Work instruction: Starting at the line that has "rw [Port.backupAll, Port.backupOne_eq" and stopping after the line that has "(q.restoreAll c l).trace", reproduce the listing below exactly; omit everything else.

Dataset records:
@[simp] theorem Port.rd_mem (w : Width) (a : Addr) : (q.rd c w a).2.dev.mem = q.dev.mem := by simp [rd, log]
@[simp] theorem Port.rdm_mem (a : Addr) (m : Word) : (q.rdm c a m).2.dev.mem = q.dev.mem := by simp [rdm, log]
@[simp] theorem Port.rfrd_mem (p : Path) (i : Byte) (m : RfWord) : (q.rfrd c p i m).2.dev.mem = q.dev.mem := by
  simp [rfrd, log]
@[simp] theorem Port.rfwr_mem (p : Path) (i : Byte) (m : RfWord) (v : Word) :
    (q.rfwr c p i m v).dev.mem = q.dev.mem := rfl
@[simp] theorem Port.delay_mem (u : DelayUnit) (d : Word) : (q.delay u d).dev = q.dev := rfl
@[simp] theorem Port.poll_mem (a : Addr) (m e : Word) (iv lim : Nat) : (q.poll a m e iv lim).2.dev.mem = q.dev.mem := by
  simp [poll, log]
@[simp] theorem Port.chan_mem : q.chan.2.dev.mem = q.dev.mem := by simp [chan, log]

theorem Port.byteAt_wr_of_not_mem {w : Width} {a b : Addr} (v : Word) (h : b ∉ w.bytes a) :
    (q.wr c w a v).dev.mem.byteAt b = q.dev.mem.byteAt b := Device.byteAt_store_of_not_mem c q.dev v h

theorem Port.byteAt_wrm_of_not_mem {a b : Addr} (m v : Word) (h : b ∉ Width.w32.bytes a) :
    (q.wrm c a m v).dev.mem.byteAt b = q.dev.mem.byteAt b := Device.byteAt_store_of_not_mem c q.dev _ h

/-- The word of a STORAGE register after a masked write (R85). -/
theorem Port.wordAt_wrm_self {c : Config} {q : Port} (h : q.dev.mem.wf) {a : Addr} (ha : isStorage c .w32 a)
    (m v : Word) : (q.wrm c a m v).dev.mem.wordAt a = fieldSet (q.dev.mem.wordAt a) m v :=
  Device.wordAt_store_self h ha _

/-- The word of a STORAGE register after a whole write (R83). -/
theorem Port.wordAt_wr_self {c : Config} {q : Port} (h : q.dev.mem.wf) {a : Addr} (ha : isStorage c .w32 a) (v : Word) :
    (q.wr c .w32 a v).dev.mem.wordAt a = v := Device.wordAt_store_self h ha v

/-- What a masked read of a STORAGE register answers (R84). -/
theorem Port.rdm_storage {c : Config} {q : Port} {a : Addr} (ha : isStorage c .w32 a) (m : Word) :
    q.rdm c a m = (fieldGet (q.dev.mem.wordAt a) m, q.log ⟨0x72, 0x20, a, m, 0, fieldGet (q.dev.mem.wordAt a) m⟩) := by
  simp [Port.rdm, Port.answer, ha, Memory.valueAt, Port.log]

end frames

end Sys2Proof.Machine
end

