-- ==== Sys2Proof/Laws/Lists.lean ====
section
/-! SUPPORT. What performing a list (R192), saving the backup set (R190) and restoring it (R210, R250) do: their records,
and what they leave alone. -/

namespace Sys2Proof.Machine

theorem Device.sameAnswers.refl (d : Device) : d.sameAnswers d := ⟨rfl, rfl, rfl, rfl, rfl, rfl, rfl⟩

theorem Device.sameAnswers.trans {a b c : Device} (h : a.sameAnswers b) (k : b.sameAnswers c) : a.sameAnswers c :=
  ⟨k.1.trans h.1, k.2.1.trans h.2.1, k.2.2.1.trans h.2.2.1, k.2.2.2.1.trans h.2.2.2.1,
    k.2.2.2.2.1.trans h.2.2.2.2.1, k.2.2.2.2.2.1.trans h.2.2.2.2.2.1, k.2.2.2.2.2.2.trans h.2.2.2.2.2.2⟩

theorem Device.store_answers (c : Config) (d : Device) (w : Width) (a : Addr) (v : Word) :
    d.sameAnswers (d.store c w a v) := by
  rw [Device.store_eq]; exact ⟨rfl, rfl, rfl, rfl, rfl, rfl, rfl⟩

theorem Port.wrm_answers (c : Config) (q : Port) (a : Addr) (m v : Word) : q.dev.sameAnswers (q.wrm c a m v).dev :=
  Device.store_answers _ _ _ _ _

theorem Port.wr_answers (c : Config) (q : Port) (w : Width) (a : Addr) (v : Word) :
    q.dev.sameAnswers (q.wr c w a v).dev := Device.store_answers _ _ _ _ _

@[simp] theorem Port.wr_rf (c : Config) (q : Port) (w : Width) (a : Addr) (v : Word) :
    (q.wr c w a v).dev.rf = q.dev.rf := by simp [Port.wr, Port.log]

@[simp] theorem Port.wrm_rf (c : Config) (q : Port) (a : Addr) (m v : Word) : (q.wrm c a m v).dev.rf = q.dev.rf := by
  simp [Port.wrm, Port.log]

theorem Port.rfwr_read_of_ne (c : Config) (q : Port) {p p' : Path} {i i' : Byte} (m : RfWord) (v : Word)
    (h : ¬ (p = p' ∧ i = i')) : Store.read (q.rfwr c p i m v).dev.rf (rfKey p' i') = Store.read q.dev.rf (rfKey p' i') :=
  Store.read_write_of_ne _ _ (fun e => h ⟨(rfKey_inj e).1.symm, (rfKey_inj e).2.symm⟩)

/-! ## List operations -/

section lists
variable (c : Config) (h : HciKind)

theorem Port.perform_trace (q : Port) (o : ListOp) : (q.perform c h o).trace = q.trace ++ [listRecord c h o] := by
  cases o <;> rfl

theorem Port.perform_answers (q : Port) (o : ListOp) : q.dev.sameAnswers (q.perform c h o).dev := by
  cases o
  · exact Port.wr_answers _ _ _ _ _
  · exact Port.wrm_answers _ _ _ _ _
  · exact ⟨rfl, rfl, rfl, rfl, rfl, rfl, rfl⟩
  · exact .refl _

theorem Port.perform_byteAt (q : Port) {o : ListOp} {a : Addr} (ha : ¬ o.covers a) :
    (q.perform c h o).dev.mem.byteAt a = q.dev.mem.byteAt a := by
  cases o
  · exact Port.byteAt_wr_of_not_mem _ _ _ ha
  · exact Port.byteAt_wrm_of_not_mem _ _ _ _ ha
  · rfl
  · rfl

theorem Port.perform_rf (q : Port) {o : ListOp} {p : Path} {i : Byte} (hp : ¬ o.coversRf p i) :
    Store.read (q.perform c h o).dev.rf (rfKey p i) = Store.read q.dev.rf (rfKey p i) := by
  cases o
  · simp [Port.perform]
  · simp [Port.perform]
  · exact Port.rfwr_read_of_ne _ _ _ _ hp
  · rfl

theorem Port.performAll_cons (q : Port) (o : ListOp) (l : List ListOp) :
    q.performAll c h (o :: l) = (q.perform c h o).performAll c h l := rfl

theorem Port.performAll_append (q : Port) (l m : List ListOp) :
    q.performAll c h (l ++ m) = (q.performAll c h l).performAll c h m := List.foldl_append

theorem Port.performAll_trace (q : Port) (l : List ListOp) :
    (q.performAll c h l).trace = q.trace ++ l.map (listRecord c h) := by
  induction l generalizing q with
  | nil => simp [Port.performAll]
  | cons o l ih => rw [Port.performAll_cons, ih, Port.perform_trace]; simp

/-- Operations without ANT do the same on every bus kind (R91). -/
theorem Port.performAll_hci (h' : HciKind) (q : Port) {l : List ListOp} (hl : ∀ o ∈ l, o.usesAnt = false) :
    q.performAll c h l = q.performAll c h' l := by
  induction l generalizing q with
  | nil => rfl
  | cons o l ih =>
    have ho : q.perform c h o = q.perform c h' o := by
      have hu := hl o List.mem_cons_self
      rcases o with ⟨_, _, _ | _⟩ | ⟨_, _, _ | _⟩ | ⟨_, _, _, _ | _⟩ | _ <;> first | rfl | cases hu
    rw [Port.performAll_cons, Port.performAll_cons, ho, ih _ (fun o ho => hl o (List.mem_cons_of_mem _ ho))]

theorem Port.performAll_answers (q : Port) (l : List ListOp) : q.dev.sameAnswers (q.performAll c h l).dev := by
  induction l generalizing q with
  | nil => exact .refl _
  | cons o l ih => exact (Port.perform_answers c h q o).trans (ih _)

/-- A list leaves every byte alone that none of its operations reaches. -/
theorem Port.performAll_byteAt (q : Port) {l : List ListOp} {a : Addr} (ha : ∀ o ∈ l, ¬ o.covers a) :
    (q.performAll c h l).dev.mem.byteAt a = q.dev.mem.byteAt a := by
  induction l generalizing q with
  | nil => rfl
  | cons o l ih =>
    rw [Port.performAll_cons, ih _ (fun o ho => ha o (List.mem_cons_of_mem _ ho)),
      Port.perform_byteAt c h q (ha o List.mem_cons_self)]

/-- A list leaves every RF location alone that none of its operations reaches. -/
theorem Port.performAll_rf (q : Port) {l : List ListOp} {p : Path} {i : Byte} (hp : ∀ o ∈ l, ¬ o.coversRf p i) :
    Store.read (q.performAll c h l).dev.rf (rfKey p i) = Store.read q.dev.rf (rfKey p i) := by
  induction l generalizing q with
  | nil => rfl
  | cons o l ih =>
    rw [Port.performAll_cons, ih _ (fun o ho => hp o (List.mem_cons_of_mem _ ho)),
      Port.perform_rf c h q (hp o List.mem_cons_self)]

/-- The word a list writes last stands at the end (R192, R93). -/
theorem Port.performAll_wordAt_wr {q : Port} (hq : q.dev.mem.wf = true) {l1 l2 : List ListOp} {a : Addr} (v : ListVal)
    (ha : isStorage c .w32 a = true) (hl : ∀ o ∈ l2, ∀ b ∈ Width.w32.bytes a, ¬ o.covers b) :
    (q.performAll c h (l1 ++ .wr .w32 a v :: l2)).dev.mem.wordAt a = ListVal.value c h v := by
  have hg := (Port.performAll_grows c q h l1).mem hq
  rw [Port.performAll_append, Port.performAll_cons]
  generalize q.performAll c h l1 = q1 at hg
  have hw : (q1.perform c h (.wr .w32 a v)).dev.mem.wordAt a = ListVal.value c h v := Port.wordAt_wr_self hg ha _
  rw [← hw]
  exact Memory.wordAt_congr (fun b hb => Port.performAll_byteAt c h _ (fun o ho => hl o ho b hb))

end lists

/-! ## The backup set -/

/-- Saving one element of an accepted backup set: its record, and no other change. -/
theorem Port.backupOne_eq {c : Config} (h : c.wf = true) (q : Port) {e : BackupElem} (he : e ∈ c.backupSet) :
    q.backupOne c e = (heldBy q.dev e, q.log (backupRecord (heldBy q.dev e) e)) := by
  cases e with
  | ctl a m => exact Port.rdm_storage (backupCtl_isStorage h he).1 m
  | rf p i m =>
    have hne := backupRf_ne h he
    simp only [Port.backupOne, Port.rfrd, Port.rfAnswer, if_neg hne]
    rfl

theorem Port.backupAll_eq {c : Config} (h : c.wf = true) (q : Port) {l : List BackupElem}
    (hl : ∀ e ∈ l, e ∈ c.backupSet) :
    q.backupAll c l = (l.map (heldBy q.dev),
      ⟨q.dev, q.trace ++ l.map (fun e => backupRecord (heldBy q.dev e) e)⟩) := by
  induction l generalizing q with
  | nil => simp [Port.backupAll]
  | cons e l ih =>
    rw [Port.backupAll, Port.backupOne_eq h q (hl e List.mem_cons_self),
      ih (q.log _) (fun e he => hl e (List.mem_cons_of_mem _ he))]
    simp [Port.log]

section restore
variable (c : Config)

theorem Port.restoreAll_cons (q : Port) (x : BackupElem × Word) (l : List (BackupElem × Word)) :
    q.restoreAll c (x :: l) = (q.restoreOne c x).restoreAll c l := rfl

theorem Port.restoreOne_trace (q : Port) (x : BackupElem × Word) :
    (q.restoreOne c x).trace = q.trace ++ [restoreRecord x] := by
  obtain ⟨e, v⟩ := x; cases e <;> rfl

theorem Port.restoreAll_trace (q : Port) (l : List (BackupElem × Word)) :
    (q.restoreAll c l).trace = q.trace ++ l.map restoreRecord := by
  induction l generalizing q with
  | nil => simp [Port.restoreAll]
  | cons x l ih => rw [Port.restoreAll_cons, ih, Port.restoreOne_trace]; simp

theorem Port.restoreOne_answers (q : Port) (x : BackupElem × Word) : q.dev.sameAnswers (q.restoreOne c x).dev := by
  obtain ⟨e, v⟩ := x
  cases e
  · exact Port.wrm_answers _ _ _ _ _
  · exact ⟨rfl, rfl, rfl, rfl, rfl, rfl, rfl⟩

theorem Port.restoreAll_answers (q : Port) (l : List (BackupElem × Word)) :
    q.dev.sameAnswers (q.restoreAll c l).dev := by
  induction l generalizing q with
  | nil => exact .refl _
  | cons o l ih => exact (Port.restoreOne_answers c q o).trans (ih _)

theorem Port.restoreOne_byteAt (q : Port) {x : BackupElem × Word} {a : Addr} (ha : ¬ x.1.covers a) :
    (q.restoreOne c x).dev.mem.byteAt a = q.dev.mem.byteAt a := by
  obtain ⟨e, v⟩ := x
  cases e
  · exact Port.byteAt_wrm_of_not_mem _ _ _ _ ha
  · rfl

theorem Port.restoreAll_byteAt (q : Port) {l : List (BackupElem × Word)} {a : Addr} (ha : ∀ x ∈ l, ¬ x.1.covers a) :
    (q.restoreAll c l).dev.mem.byteAt a = q.dev.mem.byteAt a := by
  induction l generalizing q with
  | nil => rfl
  | cons o l ih =>
    rw [Port.restoreAll_cons, ih _ (fun o ho => ha o (List.mem_cons_of_mem _ ho)),
      Port.restoreOne_byteAt c q (ha o List.mem_cons_self)]

theorem Port.restoreOne_rf (q : Port) {x : BackupElem × Word} {p : Path} {i : Byte} (hp : x.1.rfLoc ≠ some (p, i)) :
    Store.read (q.restoreOne c x).dev.rf (rfKey p i) = Store.read q.dev.rf (rfKey p i) := by
  obtain ⟨e, v⟩ := x
  cases e
  · simp [Port.restoreOne]
  · refine Port.rfwr_read_of_ne _ _ _ _ ?_
    rintro ⟨rfl, rfl⟩
    exact hp rfl

theorem Port.restoreAll_rf (q : Port) {l : List (BackupElem × Word)} {p : Path} {i : Byte}
    (hp : ∀ x ∈ l, x.1.rfLoc ≠ some (p, i)) :
    Store.read (q.restoreAll c l).dev.rf (rfKey p i) = Store.read q.dev.rf (rfKey p i) := by
  induction l generalizing q with
  | nil => rfl
  | cons o l ih =>
    rw [Port.restoreAll_cons, ih _ (fun o ho => hp o (List.mem_cons_of_mem _ ho)),
      Port.restoreOne_rf c q (hp o List.mem_cons_self)]

/-- Restoring one element makes it hold again what it held, and keeps every element that already does. -/
theorem Port.restoreOne_heldBy {c : Config} (hc : c.wf = true) {d : Device} {q : Port} (hm : q.dev.mem.wf = true)
    (hr : rfWf c q.dev.rf = true) {e' : BackupElem} (he' : e' ∈ c.backupSet) :
    heldBy (q.restoreOne c (e', heldBy d e')).dev e' = heldBy d e' ∧
      ∀ e ∈ c.backupSet, heldBy q.dev e = heldBy d e →
        heldBy (q.restoreOne c (e', heldBy d e')).dev e = heldBy d e := by
  have take : ∀ {w : Nat} (old x m : BitVec w), ((old &&& ~~~m) ||| (x &&& m)) &&& m = x &&& m := by
    intro w old x m
    ext i hi
    simp only [BitVec.getElem_and, BitVec.getElem_or, BitVec.getElem_not]
    cases m[i] <;> simp
  have mix : ∀ {w : Nat} {old x m : BitVec w} (n : BitVec w), old &&& m = x &&& m →
      ((old &&& ~~~n) ||| (x &&& n)) &&& m = x &&& m := by
    intro w old x m n h
    apply BitVec.eq_of_getLsbD_eq
    intro i hi
    have := congrArg (fun b => b.getLsbD i) h
    simp only [BitVec.getLsbD_and, BitVec.getLsbD_or, BitVec.getLsbD_not] at this ⊢
    cases n.getLsbD i <;> simp_all
  cases e' with
  | ctl a m =>
    have hw : (q.restoreOne c (.ctl a m, heldBy d (.ctl a m))).dev.mem.wordAt a =
        (q.dev.mem.wordAt a &&& ~~~m) ||| (d.mem.wordAt a &&& m) :=
      (Port.wordAt_wrm_self hm (backupCtl_isStorage hc he').1 m _).trans (fieldSet_fieldGet_eq _ _ _)
    constructor
    · refine (fieldGet_eq_iff _ _ _).mpr ?_
      rw [hw, take]
    · intro e he hh
      cases e with
      | ctl b n =>
        have hh' := (fieldGet_eq_iff _ _ _).mp hh
        refine (fieldGet_eq_iff _ _ _).mpr ?_
        by_cases hab : a = b
        · subst hab
          rw [hw, mix _ hh']
        · rw [Memory.wordAt_congr, hh']
          exact fun x hx => Port.restoreOne_byteAt c q
            (word_disjoint (backupCtl_isStorage hc he').2 (backupCtl_isStorage hc he).2 hab x hx)
      | rf p i n => simpa [heldBy, Port.restoreOne] using hh
  | rf p i m =>
    have hw : Store.read (q.restoreOne c (.rf p i m, heldBy d (.rf p i m))).dev.rf (rfKey p i) =
        (Store.read q.dev.rf (rfKey p i) &&& ~~~m) ||| (Store.read d.rf (rfKey p i) &&& m) := by
      simp only [Port.restoreOne, Port.rfwr, Port.log, Device.storeRf, heldBy]
      rw [Store.read_write_self (rfWf_iff.mp hr).1, fieldSet_fieldGet_eq]
      refine rfTrunc_of_lt ?_
      rw [BitVec.toNat_or, BitVec.toNat_and, BitVec.toNat_and]
      exact Nat.or_lt_two_pow (lt_of_le_of_lt Nat.and_le_left (rfWf_read hr _))
        (lt_of_le_of_lt Nat.and_le_right (backupRf_mask hc he'))
    constructor
    · refine (fieldGet_eq_iff _ _ _).mpr ?_
      rw [hw, take]
    · intro e he hh
      cases e with
      | ctl b n => simpa [heldBy, Port.restoreOne] using hh
      | rf p' i' n =>
        have hh' := (fieldGet_eq_iff _ _ _).mp hh
        refine (fieldGet_eq_iff _ _ _).mpr ?_
        by_cases hab : p = p' ∧ i = i'
        · obtain ⟨rfl, rfl⟩ := hab
          rw [hw, mix _ hh']
        · simp only [Port.restoreOne]
          rw [Port.rfwr_read_of_ne _ _ _ _ hab, hh']

end restore

end Sys2Proof.Machine
end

Your response:
    rw [Port.backupAll, Port.backupOne_eq h q (hl e List.mem_cons_self),
      ih (q.log _) (fun e he => hl e (List.mem_cons_of_mem _ he))]
    simp [Port.log]

section restore
variable (c : Config)

theorem Port.restoreAll_cons (q : Port) (x : BackupElem × Word) (l : List (BackupElem × Word)) :
    q.restoreAll c (x :: l) = (q.restoreOne c x).restoreAll c l := rfl

theorem Port.restoreOne_trace (q : Port) (x : BackupElem × Word) :
    (q.restoreOne c x).trace = q.trace ++ [restoreRecord x] := by
  obtain ⟨e, v⟩ := x; cases e <;> rfl

theorem Port.restoreAll_trace (q : Port) (l : List (BackupElem × Word)) :
    (q.restoreAll c l).trace = q.trace ++ l.map restoreRecord := by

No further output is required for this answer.